Key Takeaways:
*Fed Governor Michelle Bowman and other policymakers warned that inflation remains above target, signaling no rush to cut rates. The remarks reinforced expectations of “higher-for-longer” policy, supporting the U.S. dollar.
*The 10-year Treasury yield held near 4.55%, reflecting confidence in U.S. economic resilience and tempering rate-cut bets.
*Spot gold retreated toward $3,920 per ounce, as investors adjusted positions in response to firm yields and a stronger dollar.
Market Summary:
The U.S. Dollar extended gains in recent sessions as Federal Reserve officials maintained a firm tone on inflation, dampening hopes for early 2026 rate cuts. Fed Governor Michelle Bowman emphasized that inflation remains above target and that the central bank needs more evidence of sustained progress before easing policy. Her comments echoed similar remarks from other policymakers, reinforcing the “higher-for-longer” narrative. As a result, Treasury yields stayed elevated with the 10-year note hovering near 4.55% keeping the greenback broadly supported against major currencies.
Economic data also lent modest backing to the dollar’s strength. The Chicago PMI improved to 43.8 in October from 40.6 previously, signaling early signs of stabilization in U.S. manufacturing after a prolonged contraction. While the reading remains below the expansion threshold of 50, investors viewed the uptick as consistent with a soft-landing scenario, reducing the urgency for rate cuts. Futures markets now price in fewer than three Fed cuts for 2025, compared to nearly five expected earlier this quarter, a significant recalibration that continues to underpin demand for U.S. assets.
Gold prices, meanwhile, slipped as the stronger dollar and firm yields weighed on demand for non-yielding assets. Spot gold retreated toward $3,920 per ounce after testing the $4,035 mark earlier in the session, with traders adjusting to the Fed’s hawkish rhetoric. The opportunity cost of holding gold has risen alongside real yields, prompting some investors to take profits from the metal’s recent rally. Still, support remains resilient above the $3,900 level as long-term inflation expectations stay elevated and geopolitical tensions simmer in the background.

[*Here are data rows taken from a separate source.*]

-- ==== Sys2Proof/Machine/Gate.lean ====
section
/-! DEFINITION. Gate drivers (chapter 09): legs and targets, leg faults and the soft turn-off, and the off-state test. -/

namespace Sys2Proof.Machine

open Sys2Proof

/-! ### Legs and targets (R225, R242) -/

/-- The target, 0 to 9, that holds a leg (R225, R242). -/
def targetOf : Leg → Nat
  | .lane _ n => n.val / 3
  | .pintle n => if n.val < 24 then 4 + n.val / 4 else if n.val < 27 then 2 else 3

/-- The first leg of a target in its die, and its number of legs (R225). -/
def targetLegs (t : Nat) : Nat × Nat :=
  if t = 0 then (0, 3) else if t = 1 then (3, 3) else if t = 2 then (24, 3) else if t = 3 then (27, 3) else (4 * (t - 4), 4)

/-- The claimed output 0 to 7 of a Pintle target (R427: ST0 to ST5, BM0, BM1). -/
def targetOut (t : Nat) : Nat := if t < 4 then t + 4 else t - 4

/-- The bridge or channel of a target is in use (R551). -/
def targetUsed (ws : List (Nat × Int)) (t : Nat) : Bool := if t < 4 then bridgeUsed ws t else stepUsed ws (t - 4)

/-- The driver group of a target (R225). -/
def targetGroup (t : Nat) : Nat := if t < 2 then t else if t < 4 then 3 else 2

/-- The state of a target in a lane, or in the Pintle die (R249). -/
def Chip.targetAt (c : Chip) (l : LaneId) (t : Nat) : Target :=
  if t < 2 then nth (c.lane l).targets t {} else nth c.pintle.targets (t - 2) {}

/-- A target changed in a lane, or in the Pintle die. -/
def Chip.modTarget (c : Chip) (l : LaneId) (t : Nat) (f : Target → Target) : Chip :=
  if t < 2 then c.modLane l (fun n => { n with targets := modNth n.targets t f })
  else c.modPintle (fun p => { p with targets := modNth p.targets (t - 2) f })

/-- A leg's state. -/
def Chip.legAt (c : Chip) : Leg → LegSt
  | .lane l n => nth (c.lane l).legs n.val {}
  | .pintle n => nth c.pintle.legs n.val {}

/-- A leg changed. -/
def Chip.modLeg (c : Chip) (g : Leg) (f : LegSt → LegSt) : Chip :=
  match g with
  | .lane l n => c.modLane l (fun x => { x with legs := modNth x.legs n.val f })
  | .pintle n => c.modPintle (fun p => { p with legs := modNth p.legs n.val f })

/-- The lane whose timebase dates an event at a leg: its own, or the first running one for the Pintle die. -/
def Chip.legNt (c : Chip) : Leg → Nat
  | .lane l _ => (c.lane l).clock.nt
  | .pintle _ => ((LaneId.all.find? (fun l => (c.lane l).clock.running)).map (fun l => (c.lane l).clock.nt)).getD 0

/-- The lane of a leg, or A for the Pintle die, whose targets are its own. -/
def legLane : Leg → LaneId
  | .lane l _ => l
  | .pintle _ => .a

/-- Legs of a target that are latched, as a mask in its own order (R249). -/
def Chip.latchMask (c : Chip) (l : LaneId) (t : Nat) : Mask :=
  let (lo, n) := targetLegs t
  let legs := if t < 2 then (c.lane l).legs else c.pintle.legs
  (List.range n).foldl (fun m j => setBit m j (nth legs (lo + j) {}).latch.isSome) 0

/-- VBRa: the mid-value of the VBR items of the lanes in the agreement set, the lower of two, or the only one (R257). -/
def Chip.vbra (c : Chip) : Nat :=
  match (lanesOf c.dev.aset).filterMap (fun l => if (c.dev.agreed.vbr.get l).valid then some (c.dev.agreed.vbr.get l).v else none) with
  | [x] => x.toNat
  | [x, y] => (min x y).toNat
  | x :: y :: z :: _ => (mid3 x y z).toNat
  | [] => 0

/-- The band that waits for a target's PWM boundary comes into force (R227). -/
def Target.takeBand (x : Target) (boundary : Nat) : Target :=
  match x.bandNext with
  | some (b, nt) => if nt ≤ boundary then { x with band := b, bandNext := none } else x
  | none => x

/-! ### Faults of a power stage (R235, R238) -/

/-- A fault of a power stage found by its driver: a local record and a winding-set fence to be agreed for a lane target; the
report's fault, and the output fenced at once, for a Pintle target (R235, R428, R429). -/
def Chip.stageFault (c : Chip) (l : LaneId) (t code : Nat) : Chip :=
  if t < 2 then
    (c.localFault l code 0x07 t l.idx).modLane l (fun n => { n with
      fencedNow := if n.fencedNow.contains (0x07, t) then n.fencedNow else n.fencedNow ++ [(0x07, t)]
      engines := modNth n.engines t (fun e => e.halt .off) })
  else
    let o := targetOut t
    (c.modPOut o (fun x => { x with fenced := true, driven := {}, lastPassed := {}, gap := false })).modPintle (fun p => { p with
      faults := p.faults ++ [(code, 0x06, o)] })

/-- The record of a stage fault that the gross-current code replaces in the same tick (R238). -/
def Chip.recode (c : Chip) (g : Leg) (old new : Nat) : Chip :=
  match g with
  | .lane l n =>
    c.modLane l (fun x => { x with fault := { x.fault with queue := x.fault.queue.map (fun r =>
      if r.code = old ∧ r.utype = 0x07 ∧ r.inst = n.val / 3 ∧ r.nt = x.clock.nt then { r with code := new } else r) } })
  | .pintle _ =>
    c.modPintle (fun p => { p with faults := p.faults.map (fun r => if r = (old, 0x06, targetOut (targetOf g)) then (new, 0x06, targetOut (targetOf g)) else r) })

/-- A leg fault latched: the leg is held off with every other gate of its bridge or channel, the stage is fenced, and a
second short in the PWM period records 0x1105 (R235, R238). A latched leg latches nothing more, but the gross-current code
stands for a leg whose two detectors act in one tick. -/
def Chip.latchLeg (c : Chip) (g : Leg) (code : Nat) (low short : Bool) : Chip :=
  let t := targetOf g
  let l := legLane g
  match (c.legAt g).latch with
  | some old =>
    if code = 0x1104 ∧ old = 0x1103 ∧ (c.legAt g).at_ = c.legNt g then
      (c.modLeg g (fun x => { x with latch := some code })).recode g old code
    else c
  | none =>
    let second := short && (c.targetAt l t).shortNow
    let c := c.modLeg g (fun x => { x with latch := some code, lowSide := low, at_ := c.legNt g })
    let c := if short then c.modTarget l t (fun x => { x with shorts := satInc 65535 x.shorts, shortNow := true }) else c
    let c := if t < 2 && low then c.modSet t l (fun w => { w with gatesOff := true }) else c
    let c := c.stageFault l t code
    if second then c.stageFault l t 0x1105 else c

/-- A field of the profile set in force for a leg (R227). -/
def Chip.profile (c : Chip) (p : PInfo) (g : Leg) : Nat := c.parN p (8 * targetGroup (targetOf g) + (c.targetAt (legLane g) (targetOf g)).band)

/-- INTERLOCK_TIMEOUT: a gate turned off for a time in ns is still at or above 2.0 V. A wait beyond the dead time is counted; after 2 µs
both switches are turned off with fault 0x1101 (R229). -/
def interlockTimeout (g : Leg) (waited : Nat) (c : Chip) : Chip :=
  let c := if 5 * c.profile Par.gdrDeadtime g < 4 * waited then
      c.modTarget (legLane g) (targetOf g) (fun x => { x with waits := satInc (2 ^ 32 - 1) x.waits }) else c
  if waited < 2000 then c else c.latchLeg g 0x1101 false false

def execInterlockTimeout (g : Leg) (waited : Nat) (s : State) : Out := .next (s.onChip (interlockTimeout g waited))

/-- BOTH_ON_COMMAND: both switches commanded on in one edge slot: both off, fault 0x1102 (R231). -/
def bothOnCommand (g : Leg) (c : Chip) : Chip := c.latchLeg g 0x1102 true false

def execBothOnCommand (g : Leg) (s : State) : Out := .next (s.onChip (bothOnCommand g))

/-- The threshold in mV of a code of GDR.VDS_TH (R232). -/
def vdsThreshold (n : Nat) : Nat := if n ≤ 16 then 100 + 25 * n else 500 + 100 * (n - 16)

/-- The VDS comparator of a commanded switch trips: above the threshold for 100 ns without a break, after the blanking time (R232). -/
def Chip.vdsTrips (c : Chip) (g : Leg) (mv since above : Nat) : Bool :=
  decide (vdsThreshold (c.profile Par.gdrVdsTh g) < mv) && decide (100 ≤ above) &&
    decide (250 * c.parN Par.gdrVdsBlank (targetGroup (targetOf g)) + 100 ≤ since)

/-- VDS_SHORT: a switch on for a time in ns has a drain-source voltage in mV for a part of it without a break. When the comparator trips,
the switch is soft turned off and the leg latched with 0x1103 (R232, R234). -/
def vdsShort (g : Leg) (highSide : Bool) (mv since above : Nat) (c : Chip) : Chip :=
  if (c.legAt g).latch.isSome ∨ c.vdsTrips g mv since above = false then c
  else (c.modLeg g (fun x => { x with soft := 1 })).latchLeg g 0x1103 (!highSide) true

def execVdsShort (g : Leg) (highSide : Bool) (mv since above : Nat) (s : State) : Out := .next (s.onChip (vdsShort g highSide mv since above))

/-- Every leg of the target that holds a leg. -/
def legsWith (g : Leg) : List Leg :=
  let (lo, n) := targetLegs (targetOf g)
  match g with
  | .lane l _ => (List.range n).filterMap (fun j => if h : lo + j < 6 then some (.lane l ⟨lo + j, h⟩) else none)
  | .pintle _ => (List.range n).filterMap (fun j => if h : lo + j < 30 then some (.pintle ⟨lo + j, h⟩) else none)

/-- The gross-current threshold of a leg in µA: GDR.GROSS_I rounded down to a multiple of 64 × CMT.I_LSB, or of 1/128 of the full scale
of the sense of a Pintle leg (R233). -/
def Chip.grossLimit (c : Chip) (g : Leg) : Nat :=
  let t := targetOf g
  let i := 1000 * c.parN Par.gdrGrossI (targetGroup t)
  let unit := match g with
    | .lane _ _ => 64 * c.parN Par.cmtILsb t
    | .pintle n => 1000 * Config.coilFullScale n.val / 128
  i / max 1 unit * max 1 unit

/-- A current in mA crosses the gross threshold of a leg (R233). -/
def Chip.grossTrips (c : Chip) (g : Leg) (ma : Int) : Bool := decide (c.grossLimit g < 1000 * ma.natAbs)

/-- The gross comparator of a leg has tripped: every gate of its bridge or channel starts its soft turn-off, and the leg is latched with
0x1104 (R233, R234). -/
def grossTrip (g : Leg) (c : Chip) : Chip :=
  ((legsWith g).foldl (fun c x => c.modLeg x (fun y => { y with soft := 1 })) c).latchLeg g 0x1104 true true

/-- GROSS_CURRENT: a current in a leg crosses the threshold, on its low side or not (R233). -/
def grossCurrent (g : Leg) (ma : Int) (lowSide : Bool) (c : Chip) : Chip :=
  if c.grossTrips g ma then (grossTrip g c).modLeg g (fun x => { x with lowSide := lowSide || x.lowSide }) else c

def execGrossCurrent (g : Leg) (ma : Int) (lowSide : Bool) (s : State) : Out := .next (s.onChip (grossCurrent g ma lowSide))

/-- SOFT_OFF_END: after 2 µs the gate goes to the strong sink (R234). -/
def softOffEnd (g : Leg) (c : Chip) : Chip := c.modLeg g (fun x => if x.soft = 1 then { x with soft := 2 } else x)

def execSoftOffEnd (g : Leg) (s : State) : Out := .next (s.onChip (softOffEnd g))

/-! ### The off-state test (R240 to R243) -/

/-- A target's die runs its automatic off-state test (R243). -/
def Chip.ostAuto (c : Chip) (t : Nat) : Bool := targetUsed c.dev.cfg.ws t && decide (c.par Par.gdrOstAuto (targetGroup t) = 1)

/-- A target's tracked speed is below CMT.CATCH_MIN; a stepper channel has none (R243). -/
def Chip.ostSlow (c : Chip) (t : Nat) : Bool :=
  decide (4 ≤ t) || decide (((nth c.dev.motors t {}).speed.natAbs : Int) < 10 * c.par Par.cmtCatchMin t)

/-- Automatic tests that are due and may run start, those of the Pintle die by its holder (R242, R243). -/
def Chip.startAutoTests (c : Chip) : Chip :=
  (List.range 10).foldl (fun c t =>
    if c.ostAuto t && !c.targetSwitches t && c.ostSlow t then
      (if t < 2 then LaneId.all else [LaneId.a]).foldl (fun c l =>
        let x := c.targetAt l t
        if x.due && x.run.isNone && (if t < 2 then c.inAuth l else c.pintle.holder.isSome && !c.pintle.holding) then c.modTarget l t (fun x => { x with run := some { auto := true } }) else c) c
    else c) c

/-- A reading of 10 mV units is high: above (1 − w) of the bus (R240). -/
def ostHigh (w vbr mv : Nat) : Bool := decide ((100 - w) * vbr < 1000 * mv)

/-- A reading is low: below w of the bus (R240). -/
def ostLow (w vbr mv : Nat) : Bool := decide (1000 * mv < w * vbr)

/-- The places of the nodes that are expected to follow the fed leg's: all of a bridge, the two ends of one coil (R240). -/
def expectedNodes (t j : Nat) : List Nat := if t < 4 then [0, 1, 2] else [2 * (j / 2), 2 * (j / 2) + 1]

/-- Whether a step of the test, 2j a source step of leg j and 2j + 1 its sink step, matches a row of R241 (1 ground, 2 bus,
3 open, 4 leakage). A step that fits no row and is no pass is judged open (log 28). -/
def ostMatch (t w vbr row k : Nat) (nodes : List Nat) : Bool :=
  let j := k / 2
  let source := decide (k % 2 = 0)
  let hi (i : Nat) : Bool := ostHigh w vbr (nth nodes i 0)
  let lo (i : Nat) : Bool := ostLow w vbr (nth nodes i 0)
  let ex := expectedNodes t j
  let all := List.range (targetLegs t).2
  match row with
  | 4 => all.any (fun i => !hi i && !lo i)
  | 1 => source && ex.all lo
  | 2 => !source && ex.all hi
  | _ => if source then !(ex.all hi) else !(ex.all lo)

/-- The verdict of a finished test: its result, the leg fed in the deciding step or 0xFF, and the readings (R241, R242). -/
def ostVerdict (t w vbr : Nat) (readings : List (List Nat)) : Nat × Nat × List Nat :=
  let steps := (List.range readings.length).map (fun k => (k, nth readings k []))
  let find (row : Nat) : Option (Nat × List Nat) := steps.find? (fun e => ostMatch t w vbr row e.1 e.2)
  let leg (k : Nat) : Nat := (targetLegs t).1 + k / 2
  match find 4, find 1, find 2, find 3 with
  | some (k, r), _, _, _ => (4, leg k, r)
  | none, some (k, r), _, _ => (1, leg k, r)
  | none, none, some (k, r), _ => (2, leg k, r)
  | none, none, none, some (k, r) => (3, leg k, r)
  | none, none, none, none => (0, 0xFF, readings.getLastD [])

/-- The fault code of a result (R241). -/
def ostFault (result : Nat) : Nat := if result = 1 then 0x1106 else if result = 2 then 0x1107 else if result = 3 then 0x1108 else 0x1109

/-- The quad of R242 for a target as a die holds it. -/
def Target.quad (x : Target) (t : Nat) : List Byte :=
  toLe 1 t ++ toLe 1 x.result ++ toLe 1 x.leg ++ toLe 1 0 ++
    ((List.range 4).flatMap (fun j => toLe 2 (nth x.nodes j 0))) ++ toLe 4 0

/-- The final reply of a test once every selected lane has its result (R242). -/
def Chip.ostFinish (c : Chip) (l : LaneId) (t : Nat) : Chip :=
  (c.dev.pend.filter (fun p => p.opcode == 0x1110 && p.arg == t)).foldl (fun c p =>
    let res := if t < 2 then p.results.set l (some 0) else Tri.all (some 0)
    let q := { p with results := res }
    let c := c.modDev (fun d => { d with pend := d.pend.map (fun x => if x = p then q else x) })
    if (lanesOf q.lanes).all (fun k => (q.results.get k).isSome) then
      c.finalReply q stOk ((lanesOf q.lanes).flatMap (fun k => (c.targetAt k t).quad t))
    else c) c

/-- The bridge supply by which a test is judged: the lane's, or VBRa for the Pintle die (R240, R257). -/
def Chip.ostVbr (c : Chip) (l : LaneId) (t : Nat) : Nat := if t < 2 then (c.lane l).vbr else c.vbra

/-- The end of a test: its result kept, a failure fencing the set or output (R241, R242). -/
def Chip.ostEnd (c : Chip) (l : LaneId) (t : Nat) (readings : List (List Nat)) : Chip :=
  let v := ostVerdict t (c.parN Par.gdrOstWindow (targetGroup t)) (c.ostVbr l t) readings
  let c := c.modTarget l t (fun x => { x with run := none, due := false, passed := x.passed || decide (v.1 = 0), result := v.1, leg := v.2.1, nodes := v.2.2 })
  let c := if v.1 = 0 then c else c.stageFault l t (ostFault v.1)
  c.ostFinish l t

/-- OST_STEP_SETTLE: the nodes are read, and the test moves on or ends (R240). -/
def ostStepSettle (l : LaneId) (target : Fin 10) (nodes : List Nat) (c : Chip) : Chip :=
  let t := target.val
  match (c.targetAt l t).run with
  | none => c
  | some run =>
    let rs := run.readings ++ [nodes]
    if run.step + 1 < 2 * (targetLegs t).2 then c.modTarget l t (fun x => { x with run := some { run with step := run.step + 1, readings := rs } })
    else c.ostEnd l t rs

Overall, market sentiment remains delicately balanced between policy expectations and risk appetite. A stronger U.S. economy could keep the dollar buoyant while exerting downward pressure on gold, but any signs of softening inflation or weaker labor data could reverse that trend. Investors will now turn their attention to upcoming ISM Services and U.S. Nonfarm Payrolls reports later this week for fresh direction with data surprises likely to dictate the next move for both the dollar and gold.
Technical Analysis

The DXY chart is showing a bullish trend. The price has recently surged above key resistance levels, pushing toward the 99.90 handle, and appears to be testing the 100.00 level. The broader uptrend remains intact, supported by the 20-period and 50-period moving averages, both of which are sloping upwards, indicating sustained positive momentum.
The RSI is currently at 70, suggesting that the price is approaching overbought territory, which could lead to short-term consolidation or pullbacks. However, the MACD is still showing strong bullish momentum, with the histogram and signal line in positive territory.

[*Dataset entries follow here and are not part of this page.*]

-- ==== Sys2Proof/Machine/Commute.lean ====
section
/-! DEFINITION. Field-oriented commutation (chapter 08): angle sources and tracking, the period level of a bridge (torque, current
limits, field weakening, deviations, losses), the commands to the lanes' engines, and the CMT operations. -/

namespace Sys2Proof.Machine

open Sys2Proof

/-! ### Scales (R195, log 33) -/

/-- The electrical speed in mrad/s of a mechanical speed in 0.1 min⁻¹. -/
def omegaE (p n : Int) : Int := quo (n * p * 10471976) 1000000

/-- The electrical speed in mrad/s of angle counts per PWM period times 256. -/
def omegaOfCounts (w : Int) (pwm : Nat) : Int := quo (w * 6283185307180) (16777216 * max 1 (pwm : Int))

/-- A voltage in mV: mrad/s × nH × mA. -/
def reactive (w ind i : Int) : Int := quo (w * ind * i) 1000000000000

/-- A voltage in mV: µΩ × mA. -/
def resistive (r i : Int) : Int := quo (r * i) 1000000

/-- A voltage in mV: mrad/s × µWb. -/
def emfOf (w psi : Int) : Int := quo (w * psi) 1000000

/-- Vmax = CMT.VLIM × VBR / √3 in mV (R203). -/
def vMax (vlim vbr : Int) : Int := (natSqrt ((vlim * vlim * vbr * vbr / 30000).toNat) : Nat)

/-- A number divided by √3. -/
def overRoot3 (x : Int) : Int := quo (x * 1000000) 1732051

/-- The magnitude of a vector. -/
def magnitude (x y : Int) : Int := (natSqrt (x * x + y * y).toNat : Nat)

/-- A signed difference of two electrical angles. -/
def angleDiff (x y : Nat) : Int := signedOf 16 (unsignedOf 16 ((x : Int) - y))

/-! ### Sets and units -/

/-- The unit of a winding set in a fault record: the set for MB0 and MB1, the output for BM0 and BM1. -/
def cmtUnit (k : Nat) (l : LaneId) : Nat × Nat × Nat := if k < 2 then (0x07, k, l.idx) else (0x06, k + 4, 0xFF)

/-- A winding set, or the output, fenced from agreed data with a code. -/
def Chip.cmtFence (c : Chip) (k : Nat) (l : LaneId) (code : Nat) : Chip :=
  let (t, i, d) := cmtUnit k l
  (c.setUnitFence l t i true).agreedFault code t i d

/-- A winding set is fenced, or its output. -/
def Chip.setFenced (c : Chip) (k : Nat) (l : LaneId) : Bool :=
  if k < 2 then ((nth c.dev.motors k {}).sets.get l).fenced else c.outFenced (k + 4)

/-- The bridge is fenced in every lane in authority (R212). -/
def Chip.bridgeFenced (c : Chip) (k : Nat) : Bool :=
  ((setLanes c.dev.cfg.ws k).filter (fun l => decide (2 ≤ k) || c.inAuth l)).all (c.setFenced k)

/-- The winding set of a bridge in a lane. -/
def Chip.setAt (c : Chip) (k : Nat) (l : LaneId) : WindSet := (nth c.dev.motors k {}).sets.get l

/-- The bus voltage of a set: its own agreed VBR, or VBRa for BM0 and BM1 (R207, R257). -/
def Chip.setVbr (c : Chip) (k : Nat) (l : LaneId) : Int := if k < 2 then (c.dev.agreed.vbr.get l).v else c.vbra

/-- A lane in authority that has a set of the bridge, or lane A for a claimed one. -/
def Chip.firstSet (c : Chip) (k : Nat) : LaneId := ((setLanes c.dev.cfg.ws k).find? (fun l => decide (2 ≤ k) || c.inAuth l)).getD .a

/-- The lane whose observer counts for a set: its own, and for BM0 and BM1 the holder, or the first of the agreement set when the
holder is not in it (R199, R216, log 108). -/
def Chip.rotorLane (c : Chip) (k : Nat) (l : LaneId) : LaneId :=
  if k < 2 then l
  else match c.pintle.holder with
    | some h => if hasLane c.dev.aset h then h else ((lanesOf c.dev.aset).head?).getD h
    | none => ((lanesOf c.dev.aset).head?).getD l

/-- The observer of a set at S, as its lane has agreed it (R194, log 108). -/
def Chip.rotorOf (c : Chip) (k : Nat) (l : LaneId) : Rotor := nth (c.dev.agreed.status.get (c.rotorLane k l)).rotor k {}

/-! ### Rotor angle (R197, R199) -/

/-- What a bridge reads from a feedback channel: the position word, the continuous value, the Hall code, and the time in ns since its
last transition. -/
structure AngleReading where
  pos : Int := 0
  cont : Int := 0
  hall : Nat := 0
  since : Nat := 0
  deriving DecidableEq, Repr, Inhabited
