-- ==== Sys2Proof/Machine/NetTime.lean ====
section
/-! DEFINITION. Network time (chapter 13): the correction of a lane's clock and its time states, link and forwarding delays and
the chain of delay data, the time marks between lanes, and the TIME operations. -/

namespace Sys2Proof.Machine

open Sys2Proof

/-! ### Phases, ports and planes (R301, R316, R336) -/

/-- The code of a phase (R334). -/
def NetPhase.code : NetPhase → Nat
  | .down => 0 | .listen => 1 | .coldstart => 2 | .integrate => 3 | .service => 4 | .recovery => 5 | .test => 6

/-- A lane's Ocgal unit. -/
def Chip.netOf (c : Chip) (l : LaneId) : Ocgal := (c.lane l).net

/-- A port 0 to 3 of a lane (A.U, A.D, B.U, B.D). -/
def Chip.portOf (c : Chip) (l : LaneId) (p : Nat) : NetPort := nth (c.netOf l).ports p {}

/-- A frame that fails a check counted by its cause, and for its port (R306). -/
def NetPort.failed (p : NetPort) (cause : Nat) : NetPort :=
  { p with fails := min 65535 (p.fails + 1), causes := modNth p.causes cause (satInc 65535) }

/-- A port sends and forwards: its link is trained and it is not fenced (R104, R336). -/
def NetPort.works (p : NetPort) : Bool := p.up && p.trained && !p.fenced

/-- The port on the other side of the station, on the same channel (R303). -/
def otherPort (p : Nat) : Nat := if p % 2 = 0 then p + 1 else p - 1

/-- A lane of the device in SERVICE. -/
def Chip.inService (c : Chip) (l : LaneId) : Bool := decide ((c.netOf l).phase = .service)

/-- Another lane of the device in SERVICE, the lowest. -/
def Chip.servicePeer (c : Chip) (l : LaneId) : Option LaneId := l.partners.find? c.inService

/-- A fault of a lane's Ocgal unit (R336, R360). -/
def Chip.netFault (c : Chip) (l : LaneId) (code : Nat) : Chip := c.localFault l code 0x0C 0 l.idx

/-- A fault of a port (R336, R360). -/
def Chip.portFault (c : Chip) (l : LaneId) (p code : Nat) : Chip := c.localFault l code 0x0B p l.idx

/-- A fault of a port that forwards without its lane, recorded where the lane runs (R303, R325, R330). -/
def Chip.portNote (c : Chip) (l : LaneId) (p code : Nat) : Chip := if c.runs l then c.portFault l p code else c

/-- A port fenced with a U-class fault (R336). -/
def Chip.portFence (c : Chip) (l : LaneId) (p code : Nat) : Chip :=
  if (c.portOf l p).fenced then c else (c.portFault l p code).ownFence l 0x0B p

/-- Whether a reference, by its rank and NodeID, ranks better than another (R318, R324). -/
def ranksBetter (rank node rank' node' : Nat) : Bool := decide (rank < rank') || (decide (rank = rank') && decide (node < node'))

/-- Whether a reference ranks better than another one by rank, NodeID and plane (R346). -/
def marksBetter (rank node plane rank' node' plane' : Nat) : Bool :=
  ranksBetter rank node rank' node' || (decide (rank = rank' ∧ node = node') && decide (plane < plane'))

/-! ### Link delays (R338) -/

/-- A probe frame's body (R338). -/
def probeBody (kind seq t2 t3 : Nat) : List Byte := toLe 1 kind ++ toLe 1 seq ++ toLe 6 0 ++ toLe 8 t2 ++ toLe 8 t3 ++ toLe 8 0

Overall, the DXY is in a bullish phase, but some short-term caution is warranted as the index nears overbought conditions. Keep an eye on the 100.25 level for potential resistance and the reaction there.
Resistance Levels: 100.25, 101.10
Support Levels: 99.50, 98.80

The XAUUSD chart is showing signs of consolidation after a sharp move higher. The price has recently pulled back from its highs near $4,400, where it had failed to break above resistance levels. The price is now hovering around $3,995 and testing a key support zone around the $3,920 level.
The RSI has recently dropped to 47, indicating neutral momentum. It is not in overbought or oversold territory, but it does suggest that gold is currently in a period of indecision or consolidation. The MACD is also showing a slight bearish divergence, with the histogram in negative territory, suggesting that the price could face some short-term weakness.